George W. Perkins is a two time Golden Globe winning and multiple Emmy award nominated producer with over 20 years of experience in film and television.  He won the Producers' Guild of America award for Producer of the Year in Longform 2003 for Live from Baghdad.  Currently he is working as Executive Producer on the hit series Desperate Housewives on ABC. 
 
Charles Skouras

Charles Skouras has won two awards for Outstanding Directorial Achievement from the Directors Guild of America as Unit Production Manager on the Director's team: Movies for Television - Live From Baghdad in 2003, and Dramatic Specials - Don King: Only in America in 1998.  He has over 20 years of experience in film and television and is currently working as Producer on the hit series Desperate Housewives on ABC.
 
 
  
Mark Snyder

Mark Snyder is a member of the faculty in psychology at the University of Minnesota, where he holds the McKnight Presidential Chair in Psychology and is the founding Director of the Center for the Study of the Individual and Society. He received his B. A. from McGill University in 1968 and his Ph.D. from Stanford University in 1972. His research interests include theoretical and empirical issues associated with the motivational foundations of individual and collective behavior, and the applications of basic theory and research in personality and social psychology to addressing practical problems confronting society.
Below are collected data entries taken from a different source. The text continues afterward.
-- ==== Sys2Proof/Machine/LocalTimeout.lean ====
section
/-! DEFINITION. The local service timeout: what waited ends in error, and the unit that held it is fenced, or the safe state follows (R73,
R142, R153, R158; log 41). -/

namespace Sys2Proof.Machine

open Sys2Proof

/-- The DTC channel that holds a page's directory set: the channel of the set's way-0 frame, since R188 and R198 name none (log 41);
none in reduced mode. -/
def State.setChan (s : State) (l : Lmp) : Option Nat :=
  if s.dtc.used.isEmpty then none else some (s.frameChan (8 * s.setOf l))

/-- The DTC channel of a page's frame, or of its directory set where it has none (R73, R188, log 41). -/
def State.holderChan (s : State) (l : Lmp) : Option Nat :=
  if s.dtc.used.isEmpty then none
  else match s.frameOf l with
    | some (n, _) => some (s.frameChan n)
    | none => s.setChan l

/-- A DTC channel has not answered a slice. -/
def State.silentDch (s : State) (n : Nat) (c : Option Nat) : State :=
  match c with
  | none => s.raise (slcPage n) .slcLsvcTimeout
  | some c => (s.raiseAt (slcPage n) .slcLsvcTimeout { dom := 5, inst := c }).fenceDch c 0

/-- An MCH channel has not answered a slice. -/
def State.silentMch (s : State) (n ch : Nat) : State :=
  (s.raiseAt (slcPage n) .slcLsvcTimeout { dom := 7, inst := ch }).fenceChan ch 0

/-- The MTE has not answered a slice: it forms no fence domain, and the module enters the safe state through MTE_HANG (R73, R142). -/
def State.silentMte (s : State) (n : Nat) : State := (s.raise (slcPage n) .slcLsvcTimeout).raise 0x030 .mteMteHang

/-- Crust has not answered a slice: likewise CRS_HANG (R73, R142). -/
def State.silentCrust (s : State) (n : Nat) : State := (s.raise (slcPage n) .slcLsvcTimeout).raise 0x008 .crsCrsHang

/-- The unit that holds a miss has not answered: while the tier lookup has not answered, the channel of the directory set (R73). -/
def State.silentMiss (s : State) (n : Nat) (m : MissEntry) : State :=
  match m.stage with
  | .tier => s.silentDch n ((s.lineLmp m.line).bind s.setChan)
  | .pageFill l => s.silentDch n (s.holderChan l)
  | .map => s.silentMte n
  | .mapCrumb p _ => s.silentMch n (ppaChan p)
  | .medium p _ => s.silentMch n (ppaChan p)
  | _ => s.silentCrust n

/-- What a lane entry's requesters wait for ends at the timeout: a store stays in its lane without them, an atomic returns poison and
stores nothing (R73, R158, R159, log 41). -/
def State.endEntry (s : State) (n : Nat) (e : LaneEntry) : State :=
  match e.op with
  | .store =>
    (s.setSlice n { s.slice n with lanes := (s.slice n).lanes.map (fun (y : LaneEntry) =>
      if y.uid = e.uid then { y with waits := [] } else y) }).badAll e.waits 2
  | .atomic .. => (s.freeLane n e.uid).each e.waits (fun s w => (s.answerAtomic w.sender 0 true).answerBad { w with late := false } 2)

/-- A miss ends in error: its reads complete with poison, and the stores and atomics that wait for its value end (R73). -/
def State.missTimeout (s : State) (n : Nat) (a : LineAddr) : State :=
  match (s.slice n).missOf a with
  | none => s
  | some m =>
    let es := (s.slice n).lanes.filter (fun e => decide (e.uid ∈ m.entries))
    let s := (s.silentMiss n m).dropMiss a
    let s := s.each m.waiters (fun s w => if w.served then s else s.answerRead w.sender 0 true)
    ((s.each es (fun s e => s.endEntry n e)).retryBehind n).preloadAll n

/-- A release ends in error: Crust holds it until it has passed the line, then the DTC channel of the line's frame, at whose entrance or
in whose Programming frame it waits. The line itself stays where it is (R73, R193, log 41). -/
def State.releaseTimeout (s : State) (n : Nat) (a : LineAddr) : State :=
  let x := s.slice n
  match x.merge.find? (fun (m : MergeEntry) => m.line == a && m.draining && !m.offered) with
  | some m =>
    let s := s.silentCrust n
    let s := s.setSlice n { s.slice n with merge := (s.slice n).merge.map (fun (y : MergeEntry) => if y == m then { y with waits := [] } else y) }
    s.badAll m.waits 2
  | none =>
    match s.dtc.waiting.find? (fun (w : DtcWait) => w.line == a) with
    | some w =>
      let s := s.silentDch n ((s.lineLmp a).bind s.holderChan)
      let s := { s with dtc := { s.dtc with waiting := s.dtc.waiting.map (fun (y : DtcWait) => if y == w then { y with waits := [] } else y) } }
      s.badAll w.waits 2
    | none =>
      match (s.lineLmp a).bind s.frameOf with
      | none => s
      | some (k, f) =>
        let mine (h : Nat × SLine × List Waiting) : Bool := h.1 == lineInPage a
        let ws := (f.held.filter mine).flatMap (fun h => h.2.2)
        if !f.held.any mine then s else
        let s := s.silentDch n (if s.dtc.used.isEmpty then none else some (s.frameChan k))
        match s.frameOf f.lmp with
        | none => s
        | some (k, g) => (s.setFrame k { g with held := g.held.map (fun h => if mine h then (h.1, h.2.1, []) else h) }).badAll ws 2

/-- The channels of the dies that still run a stripe. -/
def State.stripeChans (s : State) (l : Lmp) : List Nat :=
  match s.mte.stripes.find? (fun (x : Stripe) => x.issued && x.pages.any (fun p => p.tag.type == 1 && p.tag.lmp == l && p.from_.isNone)) with
  | none => []
  | some x => (((groupDies x.group).filter (fun d => (s.die d).busy == 2 * x.id + 1)).map dieChan).foldl insertNew []

/-- A Strict stripe request ends in error: the MTE holds it until the stripe is issued, then each MCH channel that has not reported; a
line that waits for the transfer of its frame is held by the channel of the frame (R73, R193). -/
def State.strictTimeout (s : State) (n : Nat) (a : LineAddr) : State :=
  match (s.lineLmp a).bind s.frameOf with
  | none => s.releaseTimeout n a
  | some (k, f) =>
    let mine (w : Waiting) : Bool := w.line == lineInPage a
    let late := f.carried.filter mine
    let soon := f.waits.filter mine
    if !late.isEmpty then
      let s := s.each (s.stripeChans f.lmp) (fun s ch => s.silentMch n ch)
      let g := ((s.frameOf f.lmp).map Prod.snd).getD f
      (s.setFrame k { g with carried := g.carried.filter (fun w => !mine w) }).badAll late 2
    else if soon.isEmpty then s.releaseTimeout n a
    else ((s.silentMte n).setFrame k { f with waits := f.waits.filter (fun w => !mine w) }).badAll soon 2

/-- A store that its lane holds ends for its requesters: no barrier waits for it without limit (R142, R159, log 41). -/
def State.laneTimeout (s : State) (n : Nat) (a : LineAddr) : State :=
  let es := (s.slice n).lanes.filter (fun e => e.line == a && !e.waits.isEmpty)
  if es.isEmpty then s else
  ((s.raise (slcPage n) .slcLsvcTimeout).each es (fun s e => s.endEntry n e)).retryBehind n

/-- The local service timeout of a slice's request (R73), of a store that its lane holds (R159), or of its acceptance of requests (R514). -/
def State.serviceTimeout (s : State) (k : WaitKind) (a : LineAddr) : State :=
  let n := sliceHash a
  match k with
  | .miss => s.missTimeout n a
  | .release => s.releaseTimeout n a
  | .strict => s.strictTimeout n a
  | .lane => s.laneTimeout n a
  | .sliceAccept => s.sliceSilent n

/-- LOCAL_SERVICE_TIMEOUT (R73). -/
def execLocalServiceTimeout (k : WaitKind) (line : LineAddr) (s : State) : Host.Outcome State Fault Refusal :=
  .next (s.withPins (fun s => s.serviceTimeout k line))

end Sys2Proof.Machine
end

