-- ==== Sys2Proof/Machine/Commands.lean ====
section
/-! DEFINITION. The command set: the checks of a command packet and what each command does (R299, R373 to R376, R386, R442, R444, R450,
R492 to R501; log 42, log 43). -/

namespace Sys2Proof.Machine

open Sys2Proof

/-! ### Rights (R450 to R452) -/

/-- The rights of a requester's class: I3C, heads, debug; an internal requester is not bound by the registers. -/
def State.rightsOf (s : State) (q : Requester) : Nat :=
  match q with
  | .i3c => (s.reg 0x00a 0x100).toNat
  | .head _ => (s.reg 0x00a 0x104).toNat
  | .mailbox _ => (s.reg 0x00a 0x104).toNat
  | .debug => (s.reg 0x00a 0x108).toNat
  | .internal => 0xfff

/-- The requester's class holds a right. -/
def State.hasRight (s : State) (q : Requester) (bit : Nat) : Bool := s.rightsOf q / 2 ^ bit % 2 == 1

/-- Crust raises DENIED. -/
def State.deny (s : State) : State := s.raise 0x008 .crsDenied

/-! ### The command table (R496) -/

/-- A command's right (none needs none), the lengths its packet may have, and the defined bits of its argument words; further words are
wholly defined. -/
structure CmdRow where
  right : Option Nat
  lo : Nat
  hi : Nat
  masks : List Nat

/-- Bits of a GSN argument. -/
def gsnBits : Nat := 2 ^ 26 - 1

/-- The row of an opcode. -/
def cmdRow (op : Nat) : Option CmdRow :=
  match op with
  | 0x01 => some ⟨none, 1, 1, []⟩
  | 0x03 => some ⟨none, 2, 2, []⟩
  | 0x10 => some ⟨some 2, 3, 3, [0xffffffff, 0xfff]⟩
  | 0x11 => some ⟨some 2, 2, 2, [gsnBits]⟩
  | 0x12 => some ⟨some 2, 3, 3, [gsnBits, 0xfffff]⟩
  | 0x13 => some ⟨some 2, 3, 3, [gsnBits, 0x3ffff]⟩
  | 0x14 => some ⟨some 2, 3, 3, [gsnBits, 0xfffff]⟩
  | 0x15 => some ⟨some 2, 2, 2, [0xfff]⟩
  | 0x16 => some ⟨some 2, 3, 3, [0x3fffff, 0xffff]⟩
  | 0x17 => some ⟨some 2, 2, 2, [gsnBits]⟩
  | 0x18 => some ⟨some 2, 2, 2, [gsnBits]⟩
  | 0x20 => some ⟨some 4, 4, 4, [0xffffffff, 0xffffff]⟩
  | 0x21 => some ⟨some 3, 2, 2, [0xff]⟩
  | 0x22 => some ⟨some 3, 2, 2, [0xffffff]⟩
  | 0x23 => some ⟨some 3, 2, 2, [0xffffff]⟩
  | 0x30 => some ⟨some 5, 64, 64, List.replicate 63 0x7ffffff⟩
  | 0x31 => some ⟨some 5, 2, 2, [0x3f]⟩
  | 0x32 => some ⟨some 5, 26, 26, [0x3f]⟩
  | 0x33 => some ⟨some 5, 2, 2, [0x3f]⟩
  | 0x40 => some ⟨some 6, 3, 128, []⟩
  | 0x41 => some ⟨some 6, 2, 2, []⟩
  | 0x42 => some ⟨some 6, 1, 1, []⟩
  | 0x50 => some ⟨some 8, 2, 2, [0x3ff0003]⟩
  | 0x51 => some ⟨some 8, 2, 2, [0x3]⟩
  | 0x52 => some ⟨some 8, 1, 1, []⟩
  | 0x53 => some ⟨some 7, 1, 1, []⟩
  | 0x60 => some ⟨none, 5, 5, []⟩
  | 0x61 => some ⟨none, 5, 5, []⟩
  | 0x62 => some ⟨none, 5, 5, []⟩
  | _ => none

/-- A word has a 1 outside its defined bits. -/
def outside (w : Word) (mask : Nat) : Bool := (w &&& ~~~(BitVec.ofNat 32 mask)) != 0

/-- LEN equals the command's length and the packet's, and every reserved bit is 0 (R492, R495). -/
def CmdRow.lenOk (r : CmdRow) (words : List Word) : Bool :=
  let n := fld (words.headD 0) 8 8
  n == words.length && decide (r.lo ≤ n) && decide (n ≤ r.hi) && fld (words.headD 0) 16 8 == 0 &&
    !((words.drop 1).zip r.masks).any (fun e => outside e.1 e.2)

/-! ### Answers -/

/-- A packet being run: who sent it, its opcode and TAG, and whether it came in a secured session. -/
structure CmdCtx where
  q : Requester
  op : Byte
  tag : Byte
  secured : Bool

/-- A completion packet of a command, in its session where it came in one (R493, R497). -/
def State.reply (s : State) (c : CmdCtx) (st : Status) (handle : Word) (results : List Word) : State :=
  if c.secured then s.answerSecured (cplPacket c.op c.tag st handle results)
  else s.answerCmd c.q c.op c.tag st handle results

/-- A command that completes at once (R493). -/
def State.say (s : State) (c : CmdCtx) (st : Status) (results : List Word) : State := s.reply c st 0 results

/-- A long operation: NO_RESOURCE at 64 open ones of the originator, else ACCEPTED with a new handle and then its work (R493, R494). -/
def State.long (s : State) (c : CmdCtx) (run : State → Word → State) : State :=
  if 64 ≤ s.openHandles (originator c.q) then s.say c stNoResource []
  else
    let r := s.newHandle c.q c.op c.tag
    run (r.2.reply c stAccepted r.1 []) r.1

/-- A long operation that a check may end first: then only its final completion is sent. -/
def State.longUnless (s : State) (c : CmdCtx) (refusal : Option Status) (run : State → Word → State) : State :=
  match refusal with
  | some st => s.say c st []
  | none => s.long c run

/-! ### Custody (R373 to R376, R385, R386, R397, R401) -/

/-- A custody request relayed to the custodian; STATE where this module knows none (R369). -/
def State.relay (s : State) (c : CmdCtx) (g : GstReq) : State :=
  if s.fxb.cust = 0 then s.say c stState [] else s.long c (fun s h => s.tellCustodian 0 { g with handle := h })

/-- A request with nothing but an operation and a segment. -/
def segReq (op : BitVec 4) (gsn : Word) : GstReq :=
  { op := op, gsn := gsn.setWidth 26, devA := 0, devB := 0, region := 0, keyRange := 0, head := 0, mmode := 0, handle := 0 }

/-- SEG_ALLOC. -/
def State.cmdAlloc (s : State) (c : CmdCtx) (w1 w2 : Word) : State :=
  s.relay c { segReq 1 0 with devA := w1.setWidth 12, head := BitVec.ofNat 6 (fld w1 12 6), keyRange := BitVec.ofNat 6 (fld w1 18 6),
                              region := BitVec.ofNat 8 (fld w1 24 8), devB := w2.setWidth 12 }

/-- SEG_BIND; RD and WR travel as the mirror mode (log 32). -/
def State.cmdBind (s : State) (c : CmdCtx) (gsn w2 : Word) : State :=
  s.relay c { segReq 3 gsn with devA := w2.setWidth 12, head := BitVec.ofNat 6 (fld w2 12 6), mmode := BitVec.ofNat 2 (fld w2 18 2) }

/-- SEG_UNBIND. -/
def State.cmdUnbind (s : State) (c : CmdCtx) (gsn w2 : Word) : State :=
  s.relay c { segReq 4 gsn with devA := w2.setWidth 12, head := BitVec.ofNat 6 (fld w2 12 6) }

/-- SEG_MIGRATE. -/
def State.cmdMigrate (s : State) (c : CmdCtx) (gsn w2 : Word) : State :=
  s.relay c { segReq 5 gsn with devB := w2.setWidth 12, region := BitVec.ofNat 8 (fld w2 12 8) }

/-- SEG_ABORT: the custodian's answer is its one completion, so no handle is reported (R385, R492). -/
def State.cmdAbort (s : State) (c : CmdCtx) (gsn : Word) : State :=
  if s.fxb.cust = 0 then s.say c stState [] else
  let r := s.newHandle .internal c.op c.tag
  let s := r.2
  let s := { s with mgt := { s.mgt with handles := s.mgt.handles.map (fun (x : HandleRec) => if x.handle == r.1 then { x with q := c.q } else x) } }
  s.tellCustodian 0 { segReq 11 gsn with handle := r.1 }

/-- MIRROR_SET: the mode, partner and lag bound of this module's region, and a mirror asked for every segment it owns there (R386). -/
def State.mirrorStart (s : State) (w1 w2 : Word) (h : Word) : State :=
  let r := fld w1 0 8
  let attr2 : Word := BitVec.ofNat 32 (fld w1 8 2 + fld w1 10 12 * 2 ^ 2 + fld w2 0 16 * 2 ^ 14)
  let s := s.setRegion r { s.region r with attr2 := attr2 }
  let gsns := ((s.regionSegs r).filter (fun i => (s.seg i).st == 1)).map (fun i => (s.seg i).gsn)
  if gsns.isEmpty then s.finish h stOk [0] else
  let m : MirSet := { handle := h, waits := gsns, done := 0, failed := false }
  let s := { s with sve := { s.sve with mirSets := s.sve.mirSets ++ [m] } }
  s.each gsns (fun s g => s.askMirror g.toNat 0 h)

/-- The check of MIRROR_SET: modes 0 to 2, and a lag bound of 1 to 50,000 for a Lagged mirror (R496, log 42). -/
def State.mirrorRefusal (s : State) (w1 w2 : Word) : Option Status :=
  let lag := fld w2 0 16
  if fld w1 8 2 = 3 || 50000 < lag || (fld w1 8 2 = 2 && lag = 0) then some stRange
  else if s.fxb.cust = 0 then some stState else none

/-! ### Power and reset (R496, R498, R548, R558 to R560) -/

/-- POWER_PROFILE: both fields of PWR_PROFILE (R560, R574). -/
def State.cmdProfile (s : State) (c : CmdCtx) (w : Word) : State :=
  let p := fld w 0 2
  let cap := fld w 16 10
  if p = 3 || (p = 2 && (cap < 300 || 650 < cap)) || (p != 2 && cap != 0) then s.say c stRange []
  else (s.setReg 0x002 0x104 w).say c stOk []

/-- POWER_STATE may act: not while a flush runs; Off also in start-up, Idle and Deep Idle from On and Idle, On also from Deep Idle (R558,
log 43). -/
def State.powerRefusal (s : State) (w : Word) : Option Status :=
  let st := s.pwr.st.toNat
  let ok := match fld w 0 2 with
    | 0 => decide (st ∈ [3, 4, 5])
    | 3 => decide (st ∈ [2, 3, 4, 5])
    | _ => decide (st ∈ [3, 4])
  if ok && s.pwr.flush = 0 then none else some stState

/-- POWER_STATE: On ends Idle at once and Deep Idle by a wake; Idle is entered at once; Deep Idle and Off by their flush (R558, R559). -/
def State.powerGo (s : State) (w h : Word) : State :=
  match fld w 0 2 with
  | 0 => if s.pwr.st = 5 then s else ({ s with pwr := { s.pwr with st := 3, autoIdle := false } }).finish h stOk []
  | 1 => (s.enterIdle false).finish h stOk []
  | 2 => s.startFlush 6
  | _ => ({ s with pwr := { s.pwr with latchedOff := true } }).askOff

/-! ### SANITIZE (R499) -/

/-- SANITIZE may run: every local segment is Free. -/
def State.sanitizeRefusal (s : State) : Option Status :=
  if s.mte.segs.any (fun (e : Nat × Seg) => e.2.st != 0) then some stState
  else if s.mgt.handles.any (fun (x : HandleRec) => x.op == 0x53 && x.st != 3) then some stBusy else none

/-- A block outside the metadata pool after its erase (R277, R278). -/
def sanitized (retire : Nat) (x : Block) : Block :=
  let n := min 16777215 (x.erases + 1)
  { st := if retire ≤ n then 2 else 0, erases := n, next := 0, setid := 0, reads := 0, d := 0, b := 1, anchored := false }

/-- A journal entry that maps, unmaps or retains a page, or names a row. -/
def pageEntry (e : JEntry) : Bool := decide (e.type.toNat ∈ [0x02, 0x03, 0x04, 0x05, 0x13, 0x14])

/-- The metadata blocks: those of the metadata sets. -/
def State.metaBlocks (s : State) : List Nat :=
  (s.mte.sets.filter (fun (e : Nat × SetRec) => e.2.purpose == 2)).flatMap (fun (e : Nat × SetRec) => e.2.blocks.map (fun b => b / 1024))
Among Dr. Snyder's honors and awards are the Society for Personality and Social Psychology’s Donald T. Campbell Award for Distinguished Contributions in Social Psychology (2004), the Gordon Allport Intergroup Relations Prize of the Society for the Psychological Study of Social Issues (2006), and the Lifetime Career Award of the International Society for Self and Identity (2007). Dr. Snyder is a Fellow of the American Psychological Association (since 1978) and the American Psychological Society (since 1988).He has served as President of the Society for Personality and Social Psychology, on the Board of Directors of the American Psychological Society, and the Council of the Society for the Psychological Study of Social Issues. He is also the author of the book, Public Appearances/Private Realities: The Psychology of Self-Monitoring and co-editor of the volumes Cooperation in Modern Society: Promoting the Welfare of Communities, States, and Organizations and Cooperation in Society: Fostering Community Action and Civic Participation, and Cooperation: The Political Psychology of Effective Human Interaction.
   

 

Janet Walker 
Janet Walker is Professor and former chair of the Department of Film and Media Studies at the University of California, Santa Barbara, where she is
also affiliated with the Women's Studies Program. Her research has been supported by the American Council of Learned Societies and the National
Endowment for the Humanities, and she is the recipient of a Distinguished Teaching Award from UCSB. Walker's essays have been published as book
chapters and in journals including SCREEN, SIGNS, WIDE ANGLE, and CAMERA OBSCURA, and she is the author or editor of COUCHING RESISTANCE: WOMEN, FILM, AND PSYCHOANALYTIC PSYCHIATRY (Minnesota University Press, 1993), FEMINISM AND DOCUMENTARY (co-edited with Diane Waldman; Minnesota University Press, 1999), and WESTERNS: FILMS THROUGH HISTORY (Routledge, 2001). Documentary film is a primary area of specialization for Walker and her most recent book, TRAUMA CINEMA: DOCUMENTING INCEST AND THE HOLOCAUST (University of California Press, 2005), concerns the nonfiction filmic representation of catastrophic past events. She is currently Project Director of Video Portraits of Survival, a series of expressive documentary shorts about residents of Santa Barbara who are survivors and refugees of the Holocaust.